FFFF has written about this particular scam before: the Fullerton cop union sends out a pleading request for donations to…itself. Now the supplicant is FPOA boss, Stewart Hamilton, and he writes to you just before Christmas – the Season of Giving!
The thing is so illogical, so dumb, and is really nothing more than pandering to the brainless, or maybe kids with access to their parent’s debit card.
Here’s the latest version of the plea for your hard-earned dough:
Notice first the emotional supplication from behind the Thin Blue Line: we’re there for you now we need you!

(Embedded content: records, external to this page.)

/-- The records of a slice, and the count and the job that it leaves (R74). -/
theorem TableStore.copySlice_spec (hcopy : t.copy = some j) (hwf : t.shadowBank.storageWf)
    (hjob : j.copied ≤ j.toCopy) :
    (∀ m k, k < 48 → (j.copied ≤ m ∧ m < j.copied + 64 ∧ m < j.toCopy →
          t.copySlice.shadowBank.delay m k = t.activeBank.delay m k
          ∧ t.copySlice.shadowBank.region m = t.activeBank.region m)
        ∧ (m < j.copied ∨ j.copied + 64 ≤ m ∨ j.toCopy ≤ m →
          t.copySlice.shadowBank.delay m k = t.shadowBank.delay m k
          ∧ t.copySlice.shadowBank.region m = t.shadowBank.region m))
      ∧ (j.toCopy ≤ j.copied + 64 → t.copySlice.copy = none ∧ t.copySlice.shadowBank.count = j.toCopy)
      ∧ (j.copied + 64 < j.toCopy → t.copySlice.copy = some { toCopy := j.toCopy, copied := j.copied + 64 }
        ∧ t.copySlice.shadowBank.count = t.shadowBank.count) := by
  obtain ⟨-, hcount, hrecords⟩ := copyNodes_spec t.activeBank j.copied j.slice hwf
  have hslice : j.slice = min 64 (j.toCopy - j.copied) := rfl
  have hbank : t.copySlice.shadowBank.delays = (copyNodes t.activeBank j.copied j.slice t.shadowBank).delays
      ∧ t.copySlice.shadowBank.regions = (copyNodes t.activeBank j.copied j.slice t.shadowBank).regions := by
    by_cases hlast : j.toCopy ≤ j.copied + j.slice
    · rw [TableStore.copySlice_last_shadow hcopy hlast]
      exact ⟨rfl, rfl⟩
    · rw [TableStore.copySlice_more_shadow hcopy hlast]
      exact ⟨rfl, rfl⟩
  have hdelay (m k : Nat) : t.copySlice.shadowBank.delay m k
      = (copyNodes t.activeBank j.copied j.slice t.shadowBank).delay m k := by
    rw [Bank.delay, Bank.delay, hbank.1]
  have hregion (m : Nat) : t.copySlice.shadowBank.region m
      = (copyNodes t.activeBank j.copied j.slice t.shadowBank).region m := by
    rw [Bank.region, Bank.region, hbank.2]
  refine ⟨fun m k hk => ⟨fun hin => ?_, fun hout => ?_⟩, fun hlast => ?_, fun hmore => ?_⟩
  · obtain ⟨hdelays, hregions⟩ := hrecords m
    rw [hdelay, hregion, hdelays k hk, hregions, if_pos (by omega), if_pos (by omega)]
    exact ⟨rfl, rfl⟩
  · obtain ⟨hdelays, hregions⟩ := hrecords m
    rw [hdelay, hregion, hdelays k hk, hregions, if_neg (by omega), if_neg (by omega)]
    exact ⟨rfl, rfl⟩
  · have hends : j.toCopy ≤ j.copied + j.slice := by omega
    exact ⟨by rw [TableStore.copySlice_last hcopy hends], by rw [TableStore.copySlice_last_shadow hcopy hends]⟩
  · have hfull : j.slice = 64 := by omega
    have hgoes : ¬ j.toCopy ≤ j.copied + j.slice := by omega
    refine ⟨?_, by rw [TableStore.copySlice_more_shadow hcopy hgoes, hcount]⟩
    rw [TableStore.copySlice_more hcopy hgoes, hfull]

end

/-! ### The round behind a slice -/

/-- With no swap pending an idle round reaches its grant, and any other state stays as it is. -/
theorem State.serveIdle_eq {s : State} (hswap : s.tts.swapPending = false) (hround : s.tts.round = none) :
    s.serveIdle = s.withTts { s.tts with
      round := if s.stk.pass = none ∧ s.stk.origins = [] then s.tts.nextRound else none } := by
  by_cases hidle : s.stk.pass = none ∧ s.stk.origins = []
  · rw [if_pos hidle]
    have hfree : s.arbiterIdle = true := State.arbiterIdle_iff.mpr ⟨hidle.1, hidle.2, hround⟩
    cases hwaits : s.tts.waits with
    | true => rw [State.serveIdle_of_idle hfree hwaits, State.startRound_of_no_swap hswap, TableStore.reachRead_eq]
    | false =>
      have hnothing : s.tts.nextRound = s.tts.round := by
        simp only [TableStore.waits, Bool.or_eq_false_iff, Option.isSome_eq_false_iff, Option.isNone_iff_eq_none]
          at hwaits
        obtain ⟨⟨-, hread⟩, hcopy⟩ := hwaits
        simp [TableStore.nextRound, hread, hcopy, hround]
      rw [State.serveIdle_of_nothing hwaits, hnothing]
      rfl
  · have hbusy : s.arbiterIdle = false := State.arbiterIdle_eq_false (by tauto)
    rw [if_neg hidle, ← hround, State.serveIdle_of_busy hbusy]
    rfl

/-- BANK COPY's own work (R73). -/
theorem applyBankCopy_eq (body : List Byte) (s : State) : applyBankCopy body s
    = ((s.withTts { s.tts with copy := some { toCopy := s.tts.activeBank.count, copied := 0 } }).serveIdle,
      [0x00] ++ le 2 s.tts.activeBank.count) := rfl
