-- ==== Sys2Proof/Machine/Flags.lean ====
section
/-! DEFINITION. The two flags of the state machine, the halt test, the status codes and the branch
comparisons. There are no condition codes: no instruction writes or reads a flag (spec 10_state.md
R30, R37). -/

namespace Sys2Proof.Machine

/-- The three states of the state machine (R27). -/
inductive CtrlState where
  | running | halted | errored
deriving DecidableEq, Repr

/-- The state the two flags hold; none for the fourth combination, which no run reaches (R27, R28). -/
def State.ctrl (s : State) : Option CtrlState :=
  match s.halted, s.error with
  | false, false => some .running
  | true, false => some .halted
  | false, true => some .errored
  | true, true => none

/-- Running: `halted = 0` and `error = 0` (R27). -/
def State.running (s : State) : Bool := !s.halted && !s.error

/-- The codes of `step_status` (R133). -/
def StepStatus.code : StepStatus → BitVec 3
  | .ok => 0#3
  | .halt => 1#3
  | .decodeFail => 2#3
  | .executeFail => 3#3
  | .refused => 4#3

/-- DATA_OFFSET as a number of bytes, `4 * INSTRUCTION_COUNT` (R6). -/
def State.dataOffset (s : State) : Nat := 4 * s.cfg.instructionCount.val

/-- The halt test: `pc >= DATA_OFFSET` or `pc >= MEM_CAPACITY`, unsigned (R122). -/
def State.haltTest (s : State) : Bool :=
  decide (s.dataOffset ≤ s.pc.toNat) || decide (s.cfg.memCapacity.val ≤ s.pc.toNat)

/-- The comparisons of the four branches (R99). -/
inductive Cond where
  | eq | ne | lt | ge
deriving DecidableEq, Repr

/-- Whether a comparison of two register values holds; `lt` and `ge` compare the two's-complement
values exactly (R191 to R194). -/
def Cond.holds (c : Cond) (a b : Word) : Bool :=
  match c with
  | .eq => decide (a = b)
  | .ne => decide (a ≠ b)
  | .lt => decide (a.toInt < b.toInt)
  | .ge => decide (b.toInt ≤ a.toInt)

end Sys2Proof.Machine
end

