/-- R103 to R108: every accessor of a built word gives the builder's argument masked to its width.
-/
def Obligations.BuildersPlaceEveryField : Prop :=
  (∀ f7 rs2 rs1 f3 rd op : Word,
    funct7Of (packR f7 rs2 rs1 f3 rd op) = f7.setWidth 7 ∧
    rs2Of (packR f7 rs2 rs1 f3 rd op) = rs2.setWidth 5 ∧
    rs1Of (packR f7 rs2 rs1 f3 rd op) = rs1.setWidth 5 ∧
    funct3Of (packR f7 rs2 rs1 f3 rd op) = f3.setWidth 3 ∧
    rdOf (packR f7 rs2 rs1 f3 rd op) = rd.setWidth 5 ∧
    opcodeOf (packR f7 rs2 rs1 f3 rd op) = op.setWidth 7) ∧
  (∀ imm rs1 f3 rd op : Word,
    immIBits (packI imm rs1 f3 rd op) = imm.setWidth 12 ∧
    rs1Of (packI imm rs1 f3 rd op) = rs1.setWidth 5 ∧
    funct3Of (packI imm rs1 f3 rd op) = f3.setWidth 3 ∧
    rdOf (packI imm rs1 f3 rd op) = rd.setWidth 5 ∧
    opcodeOf (packI imm rs1 f3 rd op) = op.setWidth 7) ∧
  (∀ imm rs2 rs1 f3 op : Word,
    immSBits (packS imm rs2 rs1 f3 op) = imm.setWidth 12 ∧
    rs2Of (packS imm rs2 rs1 f3 op) = rs2.setWidth 5 ∧
    rs1Of (packS imm rs2 rs1 f3 op) = rs1.setWidth 5 ∧
    funct3Of (packS imm rs2 rs1 f3 op) = f3.setWidth 3 ∧
    opcodeOf (packS imm rs2 rs1 f3 op) = op.setWidth 7) ∧
  (∀ imm20 rd op : Word,
    imm20Of (packU imm20 rd op) = imm20.setWidth 20 ∧
    rdOf (packU imm20 rd op) = rd.setWidth 5 ∧
    opcodeOf (packU imm20 rd op) = op.setWidth 7) ∧
  (∀ imm rs2 rs1 f3 op : Word,
    immBBits (packB imm rs2 rs1 f3 op) = imm.setWidth 13 &&& 0x1FFE#13 ∧
    rs2Of (packB imm rs2 rs1 f3 op) = rs2.setWidth 5 ∧
    rs1Of (packB imm rs2 rs1 f3 op) = rs1.setWidth 5 ∧
    funct3Of (packB imm rs2 rs1 f3 op) = f3.setWidth 3 ∧
    opcodeOf (packB imm rs2 rs1 f3 op) = op.setWidth 7) ∧
  (∀ imm rd op : Word,
    immJBits (packJ imm rd op) = imm.setWidth 21 &&& 0x1FFFFE#21 ∧
    rdOf (packJ imm rd op) = rd.setWidth 5 ∧
    opcodeOf (packJ imm rd op) = op.setWidth 7)

/-- The encoder's output (30_encoding.md section 8): it answers a word that decodes to a well-formed
instruction, or 0, which is illegal, and an error signal. -/
def Obligations.EncodedRecordsDecode : Prop :=
  ∀ (tab : SymbolTable) (here : Word) (r : Record) (w : Word) (failed : Bool),
    encodeRecord tab here r = (w, failed) →
    (failed = false → ∃ i, decode w = .instr i ∧ i.wf = true ∧ encode i = w) ∧
    (failed = true → w = 0#32 ∧ decode w = .illegal .opcode)
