theorem word_ext_i (ho : opcodeOf w = opcodeOf v) (hd : rdOf w = rdOf v)
    (h3 : funct3Of w = funct3Of v) (h1 : rs1Of w = rs1Of v) (hi : immIBits w = immIBits v) :
    w = v :=
  (agreeBelow_zero w v).field ho |>.field hd |>.field h3 |>.field h1 |>.field hi |>.eq

theorem word_ext_s (ho : opcodeOf w = opcodeOf v) (h3 : funct3Of w = funct3Of v)
    (h1 : rs1Of w = rs1Of v) (h2 : rs2Of w = rs2Of v) (hi : immSBits w = immSBits v) : w = v := by
  obtain ⟨h7, hd⟩ := (append_inj _ _ _ _).mp hi
  exact word_ext_r ho hd h3 h1 h2 h7

theorem word_ext_u (ho : opcodeOf w = opcodeOf v) (hd : rdOf w = rdOf v)
    (hi : imm20Of w = imm20Of v) : w = v :=
  (agreeBelow_zero w v).field ho |>.field hd |>.field hi |>.eq

theorem word_ext_b (ho : opcodeOf w = opcodeOf v) (h3 : funct3Of w = funct3Of v)
    (h1 : rs1Of w = rs1Of v) (h2 : rs2Of w = rs2Of v) (hi : immBBits w = immBBits v) : w = v := by
  obtain ⟨hi, -⟩ := (append_inj _ _ _ _).mp hi
  obtain ⟨hi, hlow⟩ := (append_inj _ _ _ _).mp hi
  obtain ⟨hi, hmid⟩ := (append_inj _ _ _ _).mp hi
  obtain ⟨htop, heleven⟩ := (append_inj _ _ _ _).mp hi
  exact (agreeBelow_zero w v).field ho |>.field heleven |>.field hlow |>.field h3 |>.field h1
    |>.field h2 |>.field hmid |>.field htop |>.eq

theorem word_ext_j (ho : opcodeOf w = opcodeOf v) (hd : rdOf w = rdOf v)
    (hi : immJBits w = immJBits v) : w = v := by
  obtain ⟨hi, -⟩ := (append_inj _ _ _ _).mp hi
  obtain ⟨hi, hlow⟩ := (append_inj _ _ _ _).mp hi
  obtain ⟨hi, heleven⟩ := (append_inj _ _ _ _).mp hi
  obtain ⟨htop, hmid⟩ := (append_inj _ _ _ _).mp hi
  exact (agreeBelow_zero w v).field ho |>.field hd |>.field hmid |>.field heleven |>.field hlow
    |>.field htop |>.eq
end

/-! ### Masking a builder's argument to its own width -/

@[simp] theorem setWidth_arg {n : Nat} (f : BitVec n) (h : n ≤ 32) : (arg f).setWidth n = f := by
  rw [arg, BitVec.setWidth_setWidth_of_le f h, BitVec.setWidth_eq]

theorem setWidth_signExtend_word {n : Nat} (f : BitVec (n + 1)) (h : n < 32) :
    (f.signExtend 32).setWidth (n + 1) = f := by
  apply BitVec.eq_of_getLsbD_eq
  intro k hk
  rw [BitVec.getLsbD_setWidth, decide_eq_true hk, Bool.true_and,
    getLsbD_signExtend_word f (by omega), if_pos (Nat.lt_succ_iff.mp hk)]

theorem setWidth_ofInt {n : Nat} (h : n ≤ 32) (v : Int) :
    (BitVec.ofInt 32 v).setWidth n = BitVec.ofInt n v := by
  have hdvd : (2 : Nat) ^ n ∣ 2 ^ 32 := Nat.pow_dvd_pow 2 h
  apply BitVec.eq_of_toNat_eq
  have hmod : (v % (2 ^ 32 : Nat) % (2 ^ n : Nat)).toNat = (v % (2 ^ 32 : Nat)).toNat % 2 ^ n := by
    rw [Int.toNat_emod (Int.emod_nonneg v (by decide)) (Int.natCast_nonneg _), Int.toNat_natCast]
  rw [BitVec.toNat_setWidth, BitVec.toNat_ofInt, BitVec.toNat_ofInt, ← hmod,
    Int.emod_emod_of_dvd v (Int.natCast_dvd_natCast.mpr hdvd)]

Well, they want your money, that’s for sure, as will become evident by the end of the letter.
But no, it’s really not about money, see, it’s about family! “Knowing we are not alone” makes all the difference. Alone? They’ve got a over a hundred members plus a completely subservient city council majority.
The cheapest and dirtiest part of this greasy swindle is tying it to helping local charities and their good works. Except that there’s no details and no information about a charitable deduction. And what kind of gullible numbskull would make a charitable donation via the cop union? I’ll answer that: someone who shouldn’t have access to cash or credit.
The recipient is told that somehow his donation will “make a difference” to “fallen heroes” although this is not explained; possibly because Fullerton’s one and only “fallen hero” fell twenty-seven years ago.

But the union, that pours tens of thousands of dollars into each Fullerton politcal campaign to elect lackeys on the council like Flory, Chaffee and Fitzgerald, wants you to know how much they appreciate your generosity. Give a hundred bucks and get a lapel pin! Give $250 and you can add a “toy K9” to your bric-a-brac shelf! Double down on that and you will get a “custom” plaque you may hang on your den wall – right next to the plaque with the singing rubber bass.
For the guy with only fifty dollars to part with, you, sir, will get a decal for your car window, although Mr. Stewart assures us that it will not get you preferential treatment should you be unlucky enough to fall into the clutches of the FPD. Still you have to wonder if, maybe, former City Manager, Joe Felz wasn’t displaying a decal the nigh he jumped a Glenwood Avenue curb, ran over a tree, tried to get away and was subsequently driven home by grateful members of the FPOA.